Aussie wine producers fear $400 million loss if Italy registers geographical indication for prosecco

What’s so special about prosecco?

In Australia, the term “prosecco” is well known as a late-ripening grape variety used to make sparking white wine. Prosecco wine, with its mild flavour and large bubbles, has traditionally been the fundamental ingredient of those late afternoon Aperol Spritzes that leave many Australians feeling a little dusty on a Sunday morning.

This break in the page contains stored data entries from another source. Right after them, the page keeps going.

-- ==== Sys2Proof/Config.lean ====
section
/-! DEFINITION. The types of the named parameters of the hardware (spec 00_scope.md R5, 92_eei_decisions.md "Named
parameters"), and the defaults of `RESET_PC`, `VEC_BASE` and `JBE_COND`. The default of `OPC` stands in Decode.lean
(`opcodeByte`), that of `IntTarget` in Machine/Ops.lean (`intTarget`). The machine that takes the parameters as
arguments is the one of Machine/Platform.lean, with `State.resetAt`; `step` and `State.reset` are that machine at the
defaults. -/

namespace Sys2Proof

/-- `RESET_PC`, default 0x0000 (R37, R330). DESIGN CHOICE: the spec leaves the value open with this default (log 5). -/
def Config.resetPC : Word := 0x0000

/-- `VEC_BASE`, default 0xFFE0 (R247, R55). DESIGN CHOICE: the spec leaves the value open with this default (log 7). -/
def Config.vecBase : Word := 0xFFE0

/-- What a memory byte that nothing has written reads as. DESIGN CHOICE, unsafe for claims about a run from
`State.reset` (log 4): the spec leaves it unspecified (R37). -/
def Config.unwrittenByte : Byte := 0x00

/-- The two readings of JBE's condition, the optional parameter `JBE_COND` (R257, 90_conflicts.md C1). -/
inductive JbeCond where
  /-- `(C==0) || (Z==1)`: the reading the spec takes. -/
  | resolved
  /-- `(C==0) && (Z==1)`: the source's printed text. -/
  | printed
  deriving DecidableEq, Repr

/-- `JBE_COND` at the reading every example of the spec uses (R257, D29; log 11). -/
def Config.jbeCond : JbeCond := .resolved

/-- The parameter `IntTarget` (R247, D20): a function from the vector number, 1 to 16, and the memory to an address. It
is given by the addresses it reads, which a memory map may refuse (R56), and by what it makes of the bytes there, so
that it depends on no other byte. -/
structure IntTarget where
  reads : Nat → List Word
  target : Nat → List Byte → Word

/-- A run of addresses that a platform's memory map does NOT declare plain memory (R56). -/
structure Hole where
  base : Word
  size : Nat
  deriving DecidableEq, Repr

end Sys2Proof
end

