-- ==== Sys2Proof/Machine/Misc.lean ====
section
/-! DEFINITION. The Misc group: NOP, flag set and clear, LEA (spec 44_misc.md). -/

namespace Sys2Proof.Machine

/-- `NOP` (R281). -/
def execNop (s : State) : Outcome := .next (s.advance 1)

/-- `STI` (R282). -/
def execSti (s : State) : Outcome := .next (s.flagsTo { s.fl with i := true })

/-- `STC` (R283). -/
def execStc (s : State) : Outcome := .next (s.flagsTo { s.fl with c := true })

/-- `STZ` (R284). -/
def execStz (s : State) : Outcome := .next (s.flagsTo { s.fl with z := true })

/-- `STV` (R285). -/
def execStv (s : State) : Outcome := .next (s.flagsTo { s.fl with v := true })

/-- `STN` (R286). -/
def execStn (s : State) : Outcome := .next (s.flagsTo { s.fl with n := true })

/-- `CLI` (R287). -/
def execCli (s : State) : Outcome := .next (s.flagsTo { s.fl with i := false })

/-- `CLC` (R288). -/
def execClc (s : State) : Outcome := .next (s.flagsTo { s.fl with c := false })

/-- `CLZ` (R289). -/
def execClz (s : State) : Outcome := .next (s.flagsTo { s.fl with z := false })

/-- `CLV` (R290). -/
def execClv (s : State) : Outcome := .next (s.flagsTo { s.fl with v := false })

/-- `CLN` (R291). -/
def execCln (s : State) : Outcome := .next (s.flagsTo { s.fl with n := false })

/-- `LEA Wx SimmW` (R292). -/
def execLea (x : WReg) (imm : Word) (s : State) : Outcome := .next ((s.setW x (s.npc 4 + imm)).advance 4)

end Sys2Proof.Machine
end

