/-- jz K2, K24; jnz K3, K23; jc K4; jnc K5; jn K6; jnn K7; jv K8; jnv K9; ja K10, K11; jbe K12, K13; jge K16; jl
K17; jg K18, K19; jle K21, K22. -/
theorem test_conditional_jumps :
    (runs (baseT.withFlags 0b11101) [0x90, 0x10] 0b11101 (fun s => s.setPc 0x0102) &&
      runs ((baseT.setPc 0x0000).withFlags 0b00010) [0x90, 0x80] 0b00010 (fun s => s.setPc 0xFF82) &&
      runs baseT [0x91, 0x10] 0b00000 (fun s => s.setPc 0x0112) &&
      runs ((baseT.setPc 0x0018).withFlags 0b00000) [0x91, 0xF4] 0b00000 (fun s => s.setPc 0x000E) &&
      runs (baseT.withFlags 0b00001) [0x92, 0x10] 0b00001 (fun s => s.setPc 0x0112) &&
      runs (baseT.withFlags 0b00001) [0x93, 0x10] 0b00001 (fun s => s.setPc 0x0102) &&
      runs (baseT.withFlags 0b01000) [0x94, 0x10] 0b01000 (fun s => s.setPc 0x0112) &&
      runs (baseT.withFlags 0b01000) [0x95, 0x10] 0b01000 (fun s => s.setPc 0x0102) &&
      runs (baseT.withFlags 0b00100) [0x96, 0x10] 0b00100 (fun s => s.setPc 0x0112) &&
      runs (baseT.withFlags 0b00100) [0x97, 0x10] 0b00100 (fun s => s.setPc 0x0102) &&
      runs (baseT.withFlags 0b00001) [0x98, 0x10] 0b00001 (fun s => s.setPc 0x0112) &&
      runs (baseT.withFlags 0b00011) [0x98, 0x10] 0b00011 (fun s => s.setPc 0x0102) &&
      runs (baseT.withFlags 0b00000) [0x99, 0x10] 0b00000 (fun s => s.setPc 0x0112) &&
      runs (baseT.withFlags 0b00011) [0x99, 0x10] 0b00011 (fun s => s.setPc 0x0112) &&
      runs (baseT.withFlags 0b01100) [0x9A, 0x10] 0b01100 (fun s => s.setPc 0x0112) &&
      runs (baseT.withFlags 0b01000) [0x9B, 0x10] 0b01000 (fun s => s.setPc 0x0112) &&
      runs (baseT.withFlags 0b01100) [0x9C, 0x10] 0b01100 (fun s => s.setPc 0x0112) &&
      runs (baseT.withFlags 0b00010) [0x9C, 0x10] 0b00010 (fun s => s.setPc 0x0102) &&
      runs (baseT.withFlags 0b00100) [0x9D, 0x10] 0b00100 (fun s => s.setPc 0x0112) &&
      runs (baseT.withFlags 0b10000) [0x9D, 0x10] 0b10000 (fun s => s.setPc 0x0102)) = true := by
  decide +kernel

/-- nop M1, M2; sti M3; stc M4; stz M5; stv M6; stn M7. -/
theorem test_flag_sets :
    (runs (baseT.withFlags 0b10101) [0xB0] 0b10101 (fun s => s.setPc 0x0101) &&
      runs (baseT.setPc 0xFFFF) [0xB0] 0b00000 (fun s => s.setPc 0x0000) &&
      runs baseT [0xB1] 0b10000 (fun s => s.setPc 0x0101) &&
      runs baseT [0xB2] 0b00001 (fun s => s.setPc 0x0101) &&
      runs baseT [0xB3] 0b00010 (fun s => s.setPc 0x0101) &&
      runs baseT [0xB4] 0b00100 (fun s => s.setPc 0x0101) &&
      runs baseT [0xB5] 0b01000 (fun s => s.setPc 0x0101)) = true := by
  decide +kernel

/-- cli M8; clc M9; clz M10; clv M11; cln M12. -/
theorem test_flag_clears :
    (runs (baseT.withFlags 0b11111) [0xB6] 0b01111 (fun s => s.setPc 0x0101) &&
      runs (baseT.withFlags 0b11111) [0xB7] 0b11110 (fun s => s.setPc 0x0101) &&
      runs (baseT.withFlags 0b11111) [0xB8] 0b11101 (fun s => s.setPc 0x0101) &&
      runs (baseT.withFlags 0b11111) [0xB9] 0b11011 (fun s => s.setPc 0x0101) &&
      runs (baseT.withFlags 0b11111) [0xBA] 0b10111 (fun s => s.setPc 0x0101)) = true := by
  decide +kernel

/-- lea M14, M15. -/
theorem test_lea :
    (runs baseT [0xBB, 0x00, 0xFC, 0xFF] 0b00000 (fun s => (s.setW .w0 0x0100).setPc 0x0104) &&
      runs (baseT.setPc 0xFFFE) [0xBB, 0x00, 0x00, 0x01] 0b00000
        (fun s => (s.setW .w0 0x0102).setPc 0x0002)) = true := by
  decide +kernel

/-- The sixteen values of N V Z C against the fourteen conditions, in the order Z, NZ, C, NC, N, NN, V, NV, A, BE, GE,
L, G, LE (section 3 of 95_test_vectors.md). -/
theorem test_condition_table : ([
    (0b00000, 0b01010101011010), (0b00001, 0b01100101101010), (0b00010, 0b10010101011001),
    (0b00011, 0b10100101011001), (0b00100, 0b01010110010101), (0b00101, 0b01100110100101),
    (0b00110, 0b10010110010101), (0b00111, 0b10100110010101), (0b01000, 0b01011001010101),
    (0b01001, 0b01101001100101), (0b01010, 0b10011001010101), (0b01011, 0b10101001010101),
    (0b01100, 0b01011010011010), (0b01101, 0b01101010101010), (0b01110, 0b10011010011001),
    (0b01111, 0b10101010011001)] : List (BitVec 5 × Nat)).all (fun p =>
    decide (([Cond.z, .nz, .c, .nc, .n, .nn, .v, .nv, .a, .be Config.jbeCond, .ge, .l, .g, .le] : List Cond).foldl
      (fun k q => 2 * k + (q.holds (State.reset.withFlags p.1).fl).toNat) 0 = p.2)) = true := by decide +kernel
/-! ## Witnesses: states and operands that meet the hypotheses of the statements -/

/-- A state with every flag set, for the clauses whose conditions need them. -/
def baseF : State := baseT.withFlags 0b11111

/-- The opcode bytes of the default map are pairwise different, and INT 16 is well formed. -/
theorem test_witness_EncodingDecodesToItself :
    (∀ o o' : Op, opcodeByte o = opcodeByte o' → o = o') ∧ (Instr.int 16).wf = true := by
  have back : ∀ o : Op, opOfByte opcodeByte (opcodeByte o) = some o := by
    intro o
    cases o with
    | ldb m => cases m <;> rfl
    | ldw m => cases m <;> rfl
    | srb m => cases m <;> rfl
    | srw m => cases m <;> rfl
    | int v => revert v; decide +kernel
    | _ => rfl
  refine ⟨fun o o' h => ?_, rfl⟩
  have e := back o
  rw [h, back o'] at e
  injection e with e
  exact e.symm

theorem test_witness_DecodedBytesAreTheEncoding :
    decodeWith opcodeByte [0x70, 0xFE, 0xAA] = .ok (.jR 0xFE) [0xAA] := rfl

/-- MOVWI with two register bytes and two immediates: the same opcode byte, the same length. -/
theorem test_witness_LengthIsAFunctionOfTheOpcodeByte :
    decodeWith opcodeByte [0x51, 0x01, 0xEF, 0xBE] = .ok (.movwi .w1 0xBEEF) [] ∧
    decodeWith opcodeByte [0x51, 0x03, 0x00, 0x00, 0xAA] = .ok (.movwi .w3 0) [0xAA] ∧
    (encodeWith opcodeByte (.movwi .w1 0xBEEF)).length = 4 := by decide +kernel

/-- One opcode byte in two states that share no address and no flag, and the four bytes that fix the fetch. -/
theorem test_witness_FetchDependsOnItsBytes :
    let s := baseT.load 0x0100 [0x51, 0x01, 0xEF, 0xBE]
    let s' := ((baseT.setPc 0xFFFE).withFlags 0b11111).load 0xFFFE [0x51, 0x03, 0x00, 0x80]
    s.fetchWith opcodeByte = .ok (.movwi .w1 0xBEEF) [] ∧ s'.fetchWith opcodeByte = .ok (.movwi .w3 0x8000) [] ∧
    s'.mem.readByte s'.pc = s.mem.readByte s.pc ∧
    ∀ k < 4, (s.withFlags 0b11111).mem.readByte ((s.withFlags 0b11111).pc + BitVec.ofNat 16 k) =
      s.mem.readByte (s.pc + BitVec.ofNat 16 k) :=
  ⟨by decide +kernel, by decide +kernel, by decide +kernel, fun _ _ => rfl⟩

/-- Both kinds of illegal encoding, and a legal one at the top of the address space. -/
theorem test_witness_IllegalInstruction :
    step (baseT.poke 0x0100 0xBC) = .fault (.illegalInstruction 0x0100 [0xBC]) ∧
    step (baseT.load 0x0100 [0x1C, 0x0C]) = .fault (.illegalInstruction 0x0100 [0x1C, 0x0C]) ∧
    runs (baseT.setPc 0xFFFF) [0x14, 0xF7] 0 (fun s => (s.poke 0x579A 0xAB).setPc 0x0001) = true := by
  refine ⟨rfl, rfl, by decide +kernel⟩

theorem test_witness_StepRunsTheDecodedInstruction :
    decode [State.reset.mem.readByte State.reset.pc, State.reset.mem.readByte (State.reset.pc + 1),
      State.reset.mem.readByte (State.reset.pc + 2), State.reset.mem.readByte (State.reset.pc + 3)] =
    .ok (.ldbM0 .b0 0) [] := rfl

/-- A four-byte instruction across the top of the address space. -/
theorem test_witness_StepRunsTheEncodedInstruction :
    let s := (baseT.setPc 0xFFFE).load 0xFFFE [0xBB, 0x02, 0x00, 0x80]
    (Instr.lea .w2 0x8000).wf = true ∧ ∀ (k : Nat) (b : Byte), (encode (.lea .w2 0x8000))[k]? = some b →
      s.mem.readByte (s.pc + BitVec.ofNat 16 k) = b := by
  refine ⟨rfl, fun k b h => ?_⟩
  have e : encode (.lea .w2 0x8000) = [0xBB, 0x02, 0x00, 0x80] := by decide +kernel
  rw [e] at h
  match k with
  | 0 => obtain rfl := Option.some.inj h; rfl
  | 1 => obtain rfl := Option.some.inj h; rfl
  | 2 => obtain rfl := Option.some.inj h; rfl
  | 3 => obtain rfl := Option.some.inj h; rfl
  | _ + 4 => simp at h

/-- The default map turned over, opcode byte for opcode byte: every parameter but the map at its default. -/
def flippedPlatform : Platform := { defaultPlatform with opc := fun o => ~~~opcodeByte o }

/-- Under the map turned over, 0x44 is LEA: a platform with another map of distinct bytes. -/
theorem test_witness_StepRunsUnderAnotherMap :
    let s := baseT.load 0x0100 [0x44, 0x02, 0x00, 0x80]
    (∀ o o' : Op, flippedPlatform.opc o = flippedPlatform.opc o' → o = o') ∧
    s.fetchWith flippedPlatform.opc = .ok (.lea .w2 0x8000) [] ∧
    platformStep flippedPlatform none s = exec (.lea .w2 0x8000) s := by
  refine ⟨fun o o' h => test_witness_EncodingDecodesToItself.1 o o' ?_, by decide +kernel, rfl⟩
  have e := congrArg (fun b : Byte => ~~~b) (show ~~~opcodeByte o = ~~~opcodeByte o' from h)
  simpa using e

Prosecco wine was first produced in Australia in 2000 by Otto Dal Zotto, an Italian migrant from the Prosecco di Valdobbiadene region in Italy. Since its humble beginnings, the Australian domestic prosecco industry has become extremely lucrative. Currently, the industry has an estimated net worth of $60 million with this figure set to rise to $200 million within five years. While the Australian domestic market is small compared to the billion-dollar global market dominated by Italian prosecco, its rapid growth has caught Italy’s attention.

The dispute

During informal discussions for Australia’s post-Brexit Free Trade Agreement (FTA) with the European Union (EU), Italy requested a geographical indication for prosecco to prevent Australian wine makers using the term.  Italy’s justification for enforcing a geographical indication centres on the belief that “prosecco” refers to the town of Prosecco and not the grape variety.

Interestingly, in 2009, Italy officially changed the name of the prosecco grape variety to “glera”. Following this name change, Italy successfully registered prosecco as a geographical indication in multiple Asian countries. Following this success, in 2013, the European Commission took steps to register prosecco as a geographical indication in Australia. This movement was challenged and overcome by Australian wine producers.

Now, with informal negotiations over the new Australia-EU FTA warming up, Italy is again attempting to put prosecco on the map by forcing Australian producers to ditch the famous name.

The Australian position

It is estimated that a name change could see the Australian domestic prosecco market lose $400 million dollars. Australian wine producers have begged the Federal Government not to “trade away” prosecco during FTA negotiations. Ross Brown, Executive Director of Brown Brothers, told the Weekly Times, “It’s quite a sleight of hand for the Italians to claim prosecco as a geographical indication when for so long it’s been a grape variety … it’s a commercial claw-back opportunity.”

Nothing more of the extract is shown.